Chocolate Pudding “Dirt Cups”

(Low calorie, low carb, and low fat)



  • 1 (1.4 ounce) box of instant, sugar-free chocolate pudding, prepared according to package directions
  • 1 ½ cup sugar-free frozen whipped topping, thawed
  • 12 reduced-fat chocolate and vanilla crème sandwich cookies divided
  • Optional: SmartSweet gummies of choice (or similar) for topping
  1. Divide the pudding in half.
  2. Take one half of the pudding and divide that into six cups or tumblers.
  3. Add the whip cream evenly to every cup.
  4. Add the remaining pudding.
  5. Crush the sandwich cookies and add them to each cup.
  6. Lastly, add any low sugar gummy candy if using. Enjoy!


Chocolate Fudge Recipe

(Vegan, low carb, and keto)



  • 1 ½ cups of coconut butter
  • 1 (13.66 fluid ounces) can of full fat coconut milk
  • 10 ounces of bittersweet chocolate chips
  • Optional: flaked or coarse sea salt for topping
  1. Line an 8×8 pan with wax paper or foil.
  2. Over low heat, melt the coconut butter.
  3. Stir in the coconut milk and chocolate chips.
  4. Cook over low heat, stirring frequently, until the chocolate chips are melted.
  5. Pour the mixture into the baking pan.
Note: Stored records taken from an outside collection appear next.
-- ==== Sys2Proof/Machine/Batches.lean ====
section
/-! DEFINITION. The batch table (chapter 6): shade distance, the offer of a roll, opening, joining and closing batches. -/

namespace Sys2Proof.Machine

/-- The shade distance D (R72). -/
def shadeDist (r : ShadeRecord) (x y : Shade) : Nat :=
  (r.wL * (x.l - y.l).natAbs + r.wa * (x.a - y.a).natAbs + r.wb * (x.b - y.b).natAbs) / 16

/-- The mean of a batch, per channel (R120). -/
def Batch.mean (x : Batch) : Shade :=
  { l := roundDiv x.sumL x.members, a := roundDiv x.suma x.members, b := roundDiv x.sumb x.members }

/-- The code after a batch code, wrapping from 65,535 to 1 (R116). -/
def codeAfter (c : Nat) : Nat := if c ≥ 65535 then 1 else c + 1

/-- The OPEN slots with their numbers. -/
def BatchTable.opens (t : BatchTable) : List (Fin 8 × Batch) :=
  (List.finRange 8).filterMap fun i => t.slots[i].map fun b => (i, b)

/-- The OPEN slot that holds a code. -/
def BatchTable.find (t : BatchTable) (code : Nat) : Option (Fin 8 × Batch) := t.opens.find? fun p => p.2.code == code

/-- Of two candidates, the one of smaller distance, and of equal distances the one of lower code (R114). -/
def nearer (r : ShadeRecord) (m : Shade) (x y : Fin 8 × Batch) : Fin 8 × Batch :=
  let dx := shadeDist r m x.2.anchor
  let dy := shadeDist r m y.2.anchor
  if dy < dx ∨ (dy = dx ∧ y.2.code < x.2.code) then y else x

/-- The nearest candidate: an OPEN slot whose member count is below 65,535 (R114). -/
def BatchTable.nearest (t : BatchTable) (r : ShadeRecord) (m : Shade) : Option (Fin 8 × Batch) :=
  match t.opens.filter fun p => p.2.members < 65535 with
  | [] => none
  | x :: xs => some (xs.foldl (nearer r m) x)

/-- The OPEN slots restamped 1 to k in the order of their stamps, and the counter set to k (R115). -/
def BatchTable.restamp (t : BatchTable) : BatchTable :=
  let rank (b : Batch) : Nat := 1 + (t.opens.filter fun p => p.2.stamp < b.stamp).length
  { t with slots := vmap (fun _ x => x.map fun b => { b with stamp := rank b }) t.slots, joinCtr := t.opens.length }

/-- The join counter raised by one, after a restamping when it stands at its limit (R115). -/
def BatchTable.rise (t : BatchTable) : BatchTable :=
  let t1 := if t.joinCtr ≥ 4294967295 then t.restamp else t
  { t1 with joinCtr := t1.joinCtr + 1 }

/-- A roll joins a slot (R114). -/
def BatchTable.join (t : BatchTable) (i : Fin 8) (m : Shade) (piece : BitVec 32) : BatchTable :=
  let t1 := t.rise
  { t1 with slots := vmod t1.slots i fun x => x.map fun b =>
    { b with
      members := b.members + 1, sumL := b.sumL + m.l, suma := b.suma + m.a, sumb := b.sumb + m.b, lastPiece := piece,
      stamp := t1.joinCtr } }

/-- The code a new batch is given: the next batch code, or the first code above it that no OPEN slot holds (R116). -/
def BatchTable.freeCode (t : BatchTable) : Nat :=
  let start := t.nextCode.getD 1
  (((List.range 9).map fun i => (codeAfter^[i]) start).find? fun c => !(t.opens.any fun p => p.2.code == c)).getD start

/-- A batch opens in a slot with its own mean as anchor (R116). -/
def BatchTable.openIn (t : BatchTable) (i : Fin 8) (m : Shade) (piece : BitVec 32) : BatchTable :=
  let code := t.freeCode
  let t1 := t.rise
  let b : Batch :=
    { code := code, anchor := m, members := 1, sumL := m.l, suma := m.a, sumb := m.b, firstPiece := piece,
      lastPiece := piece, stamp := t1.joinCtr, pinned := false }
  { t1 with slots := t1.slots.set i (some b), nextCode := some (codeAfter code) }

/-- The lowest-numbered FREE slot (R116). -/
def BatchTable.freeSlot (t : BatchTable) : Option (Fin 8) := (List.finRange 8).find? fun i => t.slots[i].isNone

/-- The least-recently-joined unpinned OPEN slot (R117). -/
def BatchTable.leastRecent (t : BatchTable) : Option (Fin 8 × Batch) :=
  match t.opens.filter fun p => !p.2.pinned with
  | [] => none
  | x :: xs => some (xs.foldl (fun x y => if y.2.stamp < x.2.stamp then y else x) x)

/-- The causes of a closing, in the order of R119 (DESIGN CHOICE, log 17). -/
inductive CloseCause where
  | leastRecent
  | closeBatch
  | closeUnpinned
  | jobChange
  deriving DecidableEq, Repr

def CloseCause.code : CloseCause → Byte
  | .leastRecent => 0 | .closeBatch => 1 | .closeUnpinned => 2 | .jobChange => 3

/-- A batch closes: its BATCH_CLOSED report, then the slot is FREE (R119, R196). -/
def State.closeSlot (s : State) (i : Fin 8) (cause : CloseCause) : State := match s.batch.slots[i] with
  | some b =>
    let s1 := s.report .batchClosed (be 2 b.code ++ [BitVec.ofNat 8 i.val, cause.code] ++ shadeBytes b.anchor
      ++ be 2 b.members ++ shadeBytes b.mean ++ be 4 b.firstPiece.toNat ++ be 4 b.lastPiece.toNat)
    { s1 with batch := { s1.batch with slots := s1.batch.slots.set i none } }
  | none => s

/-- A batch opens in a slot, with its BATCH_OPENED report (R116). -/
def State.openBatch (s : State) (i : Fin 8) (m : Shade) (piece : BitVec 32) : State :=
  ({ s with batch := s.batch.openIn i m piece }).report .batchOpened
    (be 2 s.batch.freeCode ++ [BitVec.ofNat 8 i.val] ++ shadeBytes m)

/-- How an offer ends (R112). -/
inductive OfferEnd where
  | code (c : Nat)
  | rejected
  | full
  deriving DecidableEq, Repr

/-- A roll of shade mean m is offered to the batch table (R112 to R118). Distances are whole numbers (R72), so a reject tolerance of
0 lets a roll pass whose distance comes out as 0 (DESIGN CHOICE, log 46). -/
def State.offer (s : State) (m : Shade) (piece : BitVec 32) : State × OfferEnd :=
  let r := s.cfg.shade
  if shadeDist r m r.standard > r.rejectTol then (s, .rejected)
  else
    let opening : State × OfferEnd := match s.batch.freeSlot with
      | some i => (s.openBatch i m piece, .code s.batch.freeCode)
      | none => match s.batch.leastRecent with
        | some p =>
          let s1 := s.closeSlot p.1 .leastRecent
          (s1.openBatch p.1 m piece, .code s1.batch.freeCode)
        | none => ((s.setSticky .batchFull).report .batchFull (be 4 piece.toNat), .full)
    match s.batch.nearest r m with
    | some p => if shadeDist r m p.2.anchor ≤ r.batchTol then ({ s with batch := s.batch.join p.1 m piece }, .code p.2.code)
      else opening
    | none => opening

/-- Every OPEN slot that satisfies p closes, in ascending order of slot number (R124, R126). -/
def State.closeSlots (s : State) (p : Batch → Bool) (cause : CloseCause) : State :=
  (List.finRange 8).foldl (fun s i => if (s.batch.slots[i]).any p then s.closeSlot i cause else s) s

end Sys2Proof.Machine
end

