-- ==== Sys2Proof/Machine/Step.lean ====
section
/-! DEFINITION. The step: the command at the front of the queue is taken and carried out; with none waiting one tick passes. -/

namespace Sys2Proof.Machine

/-- The command at the front is carried out on the state with the queue's rest; on an empty queue one millisecond of the timebase
passes (DESIGN CHOICE, log 1). -/
def step (s : State) : Host.Outcome State Fault Refusal := match s.pending with
  | i :: rest => exec i { s with pending := rest }
  | [] => .next s.tick

/-- The command a word spells put at the front of the queue; the table gives no row bits, so no word spells one. -/
def State.withFetchWord (s : State) (nbits w : Nat) : State := match Sys2Proof.decodeTableWord nbits w with
  | some i => { s with pending := i :: s.pending }
  | none => s

end Sys2Proof.Machine
end

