-- ==== Sys2Proof/Certificates/Slice0/Obligations.lean ====
section
/-! DEFINITION. The statements for the provers: what each command does, what it leaves alone, and what every step keeps. -/

section

open Sys2Proof Sys2Proof.Machine

/-! ### The step, the queue and reset -/

/-- The command at the front of the queue is carried out on the state with the queue's rest. -/
def Obligations.StepRunsFrontCommand : Prop :=
  ∀ (c : Instr) (rest : List Instr) (s : State),
    step { s with pending := c :: rest } = exec c { s with pending := rest }

/-- With no command waiting the step counts one millisecond of the timebase, in which a frame received whole leaves the transit
buffer, and a command changes neither the queue nor the timebase. The model's choice (logs 1, 2 and 5): commands come from
outside, and time passes between them. -/
def Obligations.TimePassesBetweenCommands : Prop :=
  (∀ s : State, s.pending = [] → step s = .next { s with
      now := s.now + 1
      ring := { s.ring with transit := match s.ring.transit with
        | .draining => .empty
        | .absorbing h _ => .absorbing h false
        | x => x } })
    ∧ ∀ (c : Instr) (s t : State), exec c s = .next t → t.pending = s.pending ∧ t.now = s.now

/-- What reset leaves: the values of R4, R25, R27, R65, R109, R111, R127, R142, R169, R179 and R191. The straps, the guard level
and the links are the model's choice (log 6). -/
def Obligations.ResetLeavesColdState : Prop :=
  State.reset.pos.line = .idle ∧ State.reset.pos.drive = .stop ∧ State.reset.pos.speed = 0 ∧ State.reset.pos.run = 0
    ∧ State.reset.pos.lastPos = none ∧ State.reset.pos.hw = none ∧ State.reset.pos.k0 = none
    ∧ State.reset.map.recs = [] ∧ State.reset.map.pend = []
    ∧ (∀ c : Chan, State.reset.chans[c] = Channel.cold)
    ∧ (∀ h : HeadIx, (State.reset.shade.heads[h]).state = .stale) ∧ State.reset.shade.slot = none
    ∧ State.reset.roll = { store := [], waiting := [], plan := [], nextPiece := none, lineStop := false }
    ∧ (∀ i : Fin 8, State.reset.batch.slots[i] = none) ∧ State.reset.batch.nextCode = none ∧ State.reset.batch.joinCtr = 0
    ∧ State.reset.label = { state := .running, out := none }
    ∧ State.reset.tables.active = none ∧ State.reset.tables.shadow = .a ∧ State.reset.tables.shadowState = .invalid
    ∧ State.reset.tables.staging = [] ∧ State.reset.tables.arming = none ∧ State.reset.tables.released = false
    ∧ State.reset.trk = { entries := [], held := [], nextTag := 0 }
    ∧ State.reset.ring.ptr1 = .setpoints ∧ State.reset.ring.ptr2 = .calibration ∧ State.reset.ring.ptrS = 0
    ∧ State.reset.mgmt.replies = [] ∧ State.reset.mgmt.reportDest = 255 ∧ State.reset.mgmt.sticky = 1
    ∧ State.reset.mgmt.counters = Counters.zero
    ∧ State.reset.mgmt.reports = [{ code := .coldStart, seq := 0, data := [0] }]

/-- A cold reset (part of R191 and R150): every block in its cold-reset state, whatever it was; guard level and links as their
pins stand; LOAD_ABORTED set and reported when the reset line cut a bank operation short. The model's choice: the timebase is
kept (log 2), a reset by the line leaves it asserted (log 7), the heads' age is that of State.reset (log 10), the operation's
number in LOAD_ABORTED (log 17), and nothing is left of an insertion or of a frame in the port (log 39). -/
def Obligations.ColdResetClearsEveryBlock : Prop :=
  ∀ (cause : ColdCause) (straps : Byte) (s : State), ∃ t : State, exec (.coldReset cause straps) s = .next t
    ∧ t.pending = s.pending ∧ t.now = s.now ∧ t.pos = State.reset.pos ∧ t.map = State.reset.map ∧ t.chans = State.reset.chans
    ∧ t.shade = State.reset.shade ∧ t.roll = State.reset.roll ∧ t.batch = State.reset.batch ∧ t.label = State.reset.label
    ∧ t.tables = { State.reset.tables with guard := s.tables.guard }
    ∧ t.ring = { State.reset.ring with
        resetLine := decide (cause = .resetLine), straps := straps, up0 := s.ring.up0, up1 := s.ring.up1 }
    ∧ t.trk = State.reset.trk
    ∧ t.mgmt = match cause, s.tables.shadowState.running with
      | .resetLine, some op =>
        { State.reset.mgmt with
          sticky := 0x2001
          reports := [{ code := .coldStart, seq := 0, data := [straps] }, { code := .loadAborted, seq := 1, data := [op] }]
          nextSeq := 2 }
      | _, _ => { State.reset.mgmt with reports := [{ code := .coldStart, seq := 0, data := [straps] }] }

/-! ### Pins and links -/

/-- The guard line and LOCK RELEASE (part of R153): a drop of the guard sets the lock release to NONE, an assertion leaves it,
and a request while the guard is asserted sets it to RELEASED. A release of the reset line lets the part take frames again, unless
it has no address (part of R162 and R179). Nothing else changes. The reply's two bytes are the model's choice (log 52). -/
def Obligations.PinsGovernLockAndRepeating : Prop :=
  (∀ s : State, exec .guardAssert s = .next { s with tables := { s.tables with guard := true } })
    ∧ (∀ s : State, exec .guardDrop s = .next { s with tables := { s.tables with guard := false, released := false } })
    ∧ (∀ (s : State) (m : Req), s.takes m 0x09 = true →
      exec (.lockRelease m) s = .next { s.answered m 0x09 .ok [yesNo s.tables.guard, yesNo s.tables.guard] with
        tables := { s.tables with released := s.tables.guard } })
    ∧ ∀ s : State, ∃ t : State, exec .resetLineRelease s = .next t ∧ t = { s with ring := { s.ring with resetLine := false } }
      ∧ (t.repeatOnly = true ↔ s.ring.straps = 255)

/-- A link that changes its state is reported, and the link takes the state (part of R162). A frame arriving on the forward
input as that input goes DOWN ends there and is counted as failing its check; everything else stays. That a frame arriving on port 1
stays in arrival when port 0 comes UP is the model's choice (log 55). -/
def Obligations.LinkChangeIsReported : Prop :=
  ∀ (s : State) (p : Port), s.ring.resetLine = false →
    (s.linkUp? p = false → ∃ t : State, exec (.linkUp p) s = .next t
      ∧ t = { (s.report .linkUp [portCode p]) with
          ring := { s.ring with up0 := s.ring.up0 || decide (p = .p0), up1 := s.ring.up1 || decide (p = .p1) } })
    ∧ (s.linkUp? p = true → ∃ t : State, exec (.linkDown p) s = .next t
      ∧ t.ring = { s.ring with
          up0 := s.ring.up0 && decide (p = .p1),
          up1 := s.ring.up1 && decide (p = .p0),
          arriving := if s.forwardIn = some p then none else s.ring.arriving,
          transit := t.ring.transit }
      ∧ t.mgmt = ((if s.forwardIn = some p ∧ s.ring.arriving.isSome = true then s.count Counters.incCheck else s).report
          .linkDown [portCode p]).mgmt
      ∧ t = { s with ring := t.ring, mgmt := t.mgmt })

/-! ### Frames at the port -/

/-- While the reset line is asserted, without an address, or without a forward input, no frame and no request changes anything,
and with the line asserted or no address nothing is inserted (part of R161, R162 and R179). -/
def Obligations.DeafPartTakesNoFrame : Prop :=
  (∀ (c : Instr) (s : State), s.deaf = true →
      ((sourceOf c).isSome = true ∨ ∃ bytes, c = .frameCheckFailed bytes ∨ c = .ownFrameReturn bytes) → exec c s = .next s)
    ∧ ∀ s : State, s.repeatOnly = true → exec .insertionStart s = .next s

/-- A header decides the frame's handling (the table of part of R165, with R163, R167 and R168): absorbed when it comes from the
part or is addressed to it, an MREQ only when one of the 8 places is free, which is then reserved; a broadcast by its window's
absorb flag; else forwarded, with a copy when a window matches the source. The model's choice: a header supersedes an unfinished
frame and gives its place back, and what the transit buffer holds (log 5); any matching window's absorb flag counts (log 32). -/
def Obligations.HeaderDecidesHandling : Prop :=
  ∀ (s : State) (h : Hdr) (cls : Byte), s.deaf = false →
    ∃ (t : State) (k : Handling) (room : Bool), exec (.frameHeaderArrival h cls) s = .next t
      ∧ room = decide (s.mgmt.replies.length + s.mgmt.heldReqs.length < 8)
      ∧ k = (if some h.src = s.own then .own
          else if some h.dest = s.own then
            if cls = 0x0D then (if room then .absorb else .noCopy) else if s.activeSet.isSome then .absorb else .noCopy
          else if (s.sender h.src).isNone then .noCopy
          else if h.dest = 255 ∧ (s.activeSet.any fun x => x.absorbs h.src) = true then .absorb
          else .copy)
      ∧ t.ring = { s.ring with
          arriving := some {
            hdr := h, cls := cls, handling := k,
            reserved := decide (cls = 0x0D) && decide (some h.dest = s.own) && decide (some h.src ≠ s.own) && room }
          transit := if k = .own ∨ k = .absorb then .absorbing h s.ring.transit.busy
            else if s.ring.inserting.isSome then .holding h false
            else if s.ring.transit.busy then .leaving h else .empty }
      ∧ t = { s with ring := t.ring }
Sprinkle the flaked or coarse sea salt as desired.
  6. Place in refrigerator for 2 hours.

Pro Tip: Try this recipe with avocado in place of coconut butter, with a 1:1 substitution, for a slightly different flavor. 


Hot Chocolate

(Sugar-free, low carb, and low calorie)



  • 1 cup of low carb milk, such as almond milk
  • 1 tablespoon of raw cacao powder (can also use cocoa powder)
  • 1 tablespoon of sugar-free sweetener of choice, such as plant-based sweetener Stevia
  • 1 teaspoon of vanilla extract
  • 1 pinch of sea salt
  • Optional: cinnamon or nutmeg, cacao nibs, and sugar-free whipped cream
  • Mix milk, cacao powder, sweetener, vanilla extract, and sea salt in a pot.
  • Stir over medium heat.
  • When at desired temperature, pour into two mugs (do not boil).
  • Top with whipped cream, cacao nibs, and or cinnamon or nutmeg.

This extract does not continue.